/-! ## raise -/

@[simp] theorem Dev.raise_eff (f : Field) : (d.raise f).eff = d.eff := rfl
@[simp] theorem Dev.raise_counters (f : Field) : (d.raise f).counters = d.counters := rfl
@[simp] theorem Dev.raise_chans (f : Field) : (d.raise f).chans = d.chans := rfl
@[simp] theorem Dev.raise_r0 (f : Field) : (d.raise f).r0 = d.r0 := rfl
@[simp] theorem Dev.raise_r1 (f : Field) : (d.raise f).r1 = d.r1 := rfl
@[simp] theorem Dev.raise_r2 (f : Field) : (d.raise f).r2 = d.r2 := rfl
@[simp] theorem Dev.raise_sch (f : Field) : (d.raise f).sch = d.sch := rfl
@[simp] theorem Dev.raise_msh (f : Field) : (d.raise f).msh = d.msh := rfl
@[simp] theorem Dev.raise_tim (f : Field) : (d.raise f).tim = d.tim := rfl
@[simp] theorem Dev.raise_fwd (f : Field) : (d.raise f).fwd = d.fwd := rfl
@[simp] theorem Dev.raise_eth (f : Field) : (d.raise f).eth = d.eth := rfl
@[simp] theorem Dev.raise_tsk (f : Field) : (d.raise f).tsk = d.tsk := rfl
@[simp] theorem Dev.raise_kao (f : Field) : (d.raise f).kao = d.kao := rfl
@[simp] theorem Dev.raise_dmc (f : Field) : (d.raise f).dmc = d.dmc := rfl
@[simp] theorem Dev.raise_hif (f : Field) : (d.raise f).hif = d.hif := rfl
@[simp] theorem Dev.raise_pwr (f : Field) : (d.raise f).pwr = d.pwr := rfl
@[simp] theorem Dev.raise_boot (f : Field) : (d.raise f).boot = d.boot := rfl
@[simp] theorem Dev.raise_obs (f : Field) : (d.raise f).obs = d.obs := rfl
@[simp] theorem Dev.raise_pins (f : Field) : (d.raise f).pins = d.pins := rfl
@[simp] theorem Dev.raise_decodeQ (f : Field) : (d.raise f).decodeQ = d.decodeQ := rfl
@[simp] theorem Dev.raise_vit (f : Field) : (d.raise f).vit = d.vit := rfl
@[simp] theorem Dev.raise_outs (f : Field) : (d.raise f).outs = d.outs := rfl
@[simp] theorem Dev.raise_freeCtr (f : Field) : (d.raise f).freeCtr = d.freeCtr := rfl

/-! ## setBit -/

@[simp] theorem Dev.setBit_eff (f : Field) (b : Bool) : (d.setBit f b).eff = d.eff := rfl
@[simp] theorem Dev.setBit_counters (f : Field) (b : Bool) : (d.setBit f b).counters = d.counters := rfl
@[simp] theorem Dev.setBit_chans (f : Field) (b : Bool) : (d.setBit f b).chans = d.chans := rfl
@[simp] theorem Dev.setBit_r0 (f : Field) (b : Bool) : (d.setBit f b).r0 = d.r0 := rfl
@[simp] theorem Dev.setBit_r1 (f : Field) (b : Bool) : (d.setBit f b).r1 = d.r1 := rfl
@[simp] theorem Dev.setBit_r2 (f : Field) (b : Bool) : (d.setBit f b).r2 = d.r2 := rfl
@[simp] theorem Dev.setBit_sch (f : Field) (b : Bool) : (d.setBit f b).sch = d.sch := rfl
@[simp] theorem Dev.setBit_msh (f : Field) (b : Bool) : (d.setBit f b).msh = d.msh := rfl
@[simp] theorem Dev.setBit_tim (f : Field) (b : Bool) : (d.setBit f b).tim = d.tim := rfl
@[simp] theorem Dev.setBit_fwd (f : Field) (b : Bool) : (d.setBit f b).fwd = d.fwd := rfl
@[simp] theorem Dev.setBit_eth (f : Field) (b : Bool) : (d.setBit f b).eth = d.eth := rfl
@[simp] theorem Dev.setBit_tsk (f : Field) (b : Bool) : (d.setBit f b).tsk = d.tsk := rfl
@[simp] theorem Dev.setBit_kao (f : Field) (b : Bool) : (d.setBit f b).kao = d.kao := rfl
@[simp] theorem Dev.setBit_dmc (f : Field) (b : Bool) : (d.setBit f b).dmc = d.dmc := rfl
@[simp] theorem Dev.setBit_hif (f : Field) (b : Bool) : (d.setBit f b).hif = d.hif := rfl
@[simp] theorem Dev.setBit_pwr (f : Field) (b : Bool) : (d.setBit f b).pwr = d.pwr := rfl
@[simp] theorem Dev.setBit_boot (f : Field) (b : Bool) : (d.setBit f b).boot = d.boot := rfl
@[simp] theorem Dev.setBit_obs (f : Field) (b : Bool) : (d.setBit f b).obs = d.obs := rfl
@[simp] theorem Dev.setBit_pins (f : Field) (b : Bool) : (d.setBit f b).pins = d.pins := rfl
@[simp] theorem Dev.setBit_decodeQ (f : Field) (b : Bool) : (d.setBit f b).decodeQ = d.decodeQ := rfl
@[simp] theorem Dev.setBit_vit (f : Field) (b : Bool) : (d.setBit f b).vit = d.vit := rfl
@[simp] theorem Dev.setBit_outs (f : Field) (b : Bool) : (d.setBit f b).outs = d.outs := rfl
@[simp] theorem Dev.setBit_freeCtr (f : Field) (b : Bool) : (d.setBit f b).freeCtr = d.freeCtr := rfl

/-! ## bumpBy -/

@[simp] theorem Dev.bumpBy_regs (i n : Nat) : (d.bumpBy i n).regs = d.regs := rfl
@[simp] theorem Dev.bumpBy_eff (i n : Nat) : (d.bumpBy i n).eff = d.eff := rfl
@[simp] theorem Dev.bumpBy_chans (i n : Nat) : (d.bumpBy i n).chans = d.chans := rfl
@[simp] theorem Dev.bumpBy_r0 (i n : Nat) : (d.bumpBy i n).r0 = d.r0 := rfl
@[simp] theorem Dev.bumpBy_r1 (i n : Nat) : (d.bumpBy i n).r1 = d.r1 := rfl
@[simp] theorem Dev.bumpBy_r2 (i n : Nat) : (d.bumpBy i n).r2 = d.r2 := rfl
@[simp] theorem Dev.bumpBy_sch (i n : Nat) : (d.bumpBy i n).sch = d.sch := rfl
@[simp] theorem Dev.bumpBy_msh (i n : Nat) : (d.bumpBy i n).msh = d.msh := rfl
@[simp] theorem Dev.bumpBy_tim (i n : Nat) : (d.bumpBy i n).tim = d.tim := rfl
@[simp] theorem Dev.bumpBy_fwd (i n : Nat) : (d.bumpBy i n).fwd = d.fwd := rfl
@[simp] theorem Dev.bumpBy_eth (i n : Nat) : (d.bumpBy i n).eth = d.eth := rfl
@[simp] theorem Dev.bumpBy_tsk (i n : Nat) : (d.bumpBy i n).tsk = d.tsk := rfl
@[simp] theorem Dev.bumpBy_kao (i n : Nat) : (d.bumpBy i n).kao = d.kao := rfl
@[simp] theorem Dev.bumpBy_dmc (i n : Nat) : (d.bumpBy i n).dmc = d.dmc := rfl
@[simp] theorem Dev.bumpBy_hif (i n : Nat) : (d.bumpBy i n).hif = d.hif := rfl
@[simp] theorem Dev.bumpBy_pwr (i n : Nat) : (d.bumpBy i n).pwr = d.pwr := rfl
@[simp] theorem Dev.bumpBy_boot (i n : Nat) : (d.bumpBy i n).boot = d.boot := rfl
@[simp] theorem Dev.bumpBy_obs (i n : Nat) : (d.bumpBy i n).obs = d.obs := rfl
@[simp] theorem Dev.bumpBy_pins (i n : Nat) : (d.bumpBy i n).pins = d.pins := rfl
@[simp] theorem Dev.bumpBy_decodeQ (i n : Nat) : (d.bumpBy i n).decodeQ = d.decodeQ := rfl
@[simp] theorem Dev.bumpBy_vit (i n : Nat) : (d.bumpBy i n).vit = d.vit := rfl
@[simp] theorem Dev.bumpBy_outs (i n : Nat) : (d.bumpBy i n).outs = d.outs := rfl
@[simp] theorem Dev.bumpBy_freeCtr (i n : Nat) : (d.bumpBy i n).freeCtr = d.freeCtr := rfl

/-! ## bump -/

@[simp] theorem Dev.bump_regs (i : Nat) : (d.bump i).regs = d.regs := rfl
@[simp] theorem Dev.bump_eff (i : Nat) : (d.bump i).eff = d.eff := rfl
@[simp] theorem Dev.bump_chans (i : Nat) : (d.bump i).chans = d.chans := rfl
@[simp] theorem Dev.bump_r0 (i : Nat) : (d.bump i).r0 = d.r0 := rfl
@[simp] theorem Dev.bump_r1 (i : Nat) : (d.bump i).r1 = d.r1 := rfl
@[simp] theorem Dev.bump_r2 (i : Nat) : (d.bump i).r2 = d.r2 := rfl
@[simp] theorem Dev.bump_sch (i : Nat) : (d.bump i).sch = d.sch := rfl
@[simp] theorem Dev.bump_msh (i : Nat) : (d.bump i).msh = d.msh := rfl
@[simp] theorem Dev.bump_tim (i : Nat) : (d.bump i).tim = d.tim := rfl
@[simp] theorem Dev.bump_fwd (i : Nat) : (d.bump i).fwd = d.fwd := rfl
@[simp] theorem Dev.bump_eth (i : Nat) : (d.bump i).eth = d.eth := rfl
@[simp] theorem Dev.bump_tsk (i : Nat) : (d.bump i).tsk = d.tsk := rfl
@[simp] theorem Dev.bump_kao (i : Nat) : (d.bump i).kao = d.kao := rfl
@[simp] theorem Dev.bump_dmc (i : Nat) : (d.bump i).dmc = d.dmc := rfl
@[simp] theorem Dev.bump_hif (i : Nat) : (d.bump i).hif = d.hif := rfl
@[simp] theorem Dev.bump_pwr (i : Nat) : (d.bump i).pwr = d.pwr := rfl
@[simp] theorem Dev.bump_boot (i : Nat) : (d.bump i).boot = d.boot := rfl
@[simp] theorem Dev.bump_obs (i : Nat) : (d.bump i).obs = d.obs := rfl
@[simp] theorem Dev.bump_pins (i : Nat) : (d.bump i).pins = d.pins := rfl
@[simp] theorem Dev.bump_decodeQ (i : Nat) : (d.bump i).decodeQ = d.decodeQ := rfl
@[simp] theorem Dev.bump_vit (i : Nat) : (d.bump i).vit = d.vit := rfl
@[simp] theorem Dev.bump_outs (i : Nat) : (d.bump i).outs = d.outs := rfl
@[simp] theorem Dev.bump_freeCtr (i : Nat) : (d.bump i).freeCtr = d.freeCtr := rfl

/-! ## out -/

@[simp] theorem Dev.out_regs (o : Output) : (d.out o).regs = d.regs := rfl
@[simp] theorem Dev.out_eff (o : Output) : (d.out o).eff = d.eff := rfl
@[simp] theorem Dev.out_counters (o : Output) : (d.out o).counters = d.counters := rfl
@[simp] theorem Dev.out_chans (o : Output) : (d.out o).chans = d.chans := rfl
@[simp] theorem Dev.out_r0 (o : Output) : (d.out o).r0 = d.r0 := rfl
@[simp] theorem Dev.out_r1 (o : Output) : (d.out o).r1 = d.r1 := rfl
@[simp] theorem Dev.out_r2 (o : Output) : (d.out o).r2 = d.r2 := rfl
@[simp] theorem Dev.out_sch (o : Output) : (d.out o).sch = d.sch := rfl
@[simp] theorem Dev.out_msh (o : Output) : (d.out o).msh = d.msh := rfl
@[simp] theorem Dev.out_tim (o : Output) : (d.out o).tim = d.tim := rfl
@[simp] theorem Dev.out_fwd (o : Output) : (d.out o).fwd = d.fwd := rfl
@[simp] theorem Dev.out_eth (o : Output) : (d.out o).eth = d.eth := rfl
@[simp] theorem Dev.out_tsk (o : Output) : (d.out o).tsk = d.tsk := rfl
@[simp] theorem Dev.out_kao (o : Output) : (d.out o).kao = d.kao := rfl
@[simp] theorem Dev.out_dmc (o : Output) : (d.out o).dmc = d.dmc := rfl
@[simp] theorem Dev.out_hif (o : Output) : (d.out o).hif = d.hif := rfl
@[simp] theorem Dev.out_pwr (o : Output) : (d.out o).pwr = d.pwr := rfl
@[simp] theorem Dev.out_boot (o : Output) : (d.out o).boot = d.boot := rfl
@[simp] theorem Dev.out_obs (o : Output) : (d.out o).obs = d.obs := rfl
@[simp] theorem Dev.out_pins (o : Output) : (d.out o).pins = d.pins := rfl
@[simp] theorem Dev.out_decodeQ (o : Output) : (d.out o).decodeQ = d.decodeQ := rfl
@[simp] theorem Dev.out_vit (o : Output) : (d.out o).vit = d.vit := rfl
@[simp] theorem Dev.out_freeCtr (o : Output) : (d.out o).freeCtr = d.freeCtr := rfl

------------------------------------------------

Requirement.
Search the data above for the word "counters" and show every line that has it.

Result.
@[simp] theorem Dev.raise_counters (f : Field) : (d.raise f).counters = d.counters := rfl
@[simp] theorem Dev.setBit_counters (f : Field) (b : Bool) : (d.setBit f b).counters = d.counters := rfl
@[simp] theorem Dev.out_counters (o : Output) : (d.out o).counters = d.counters := rfl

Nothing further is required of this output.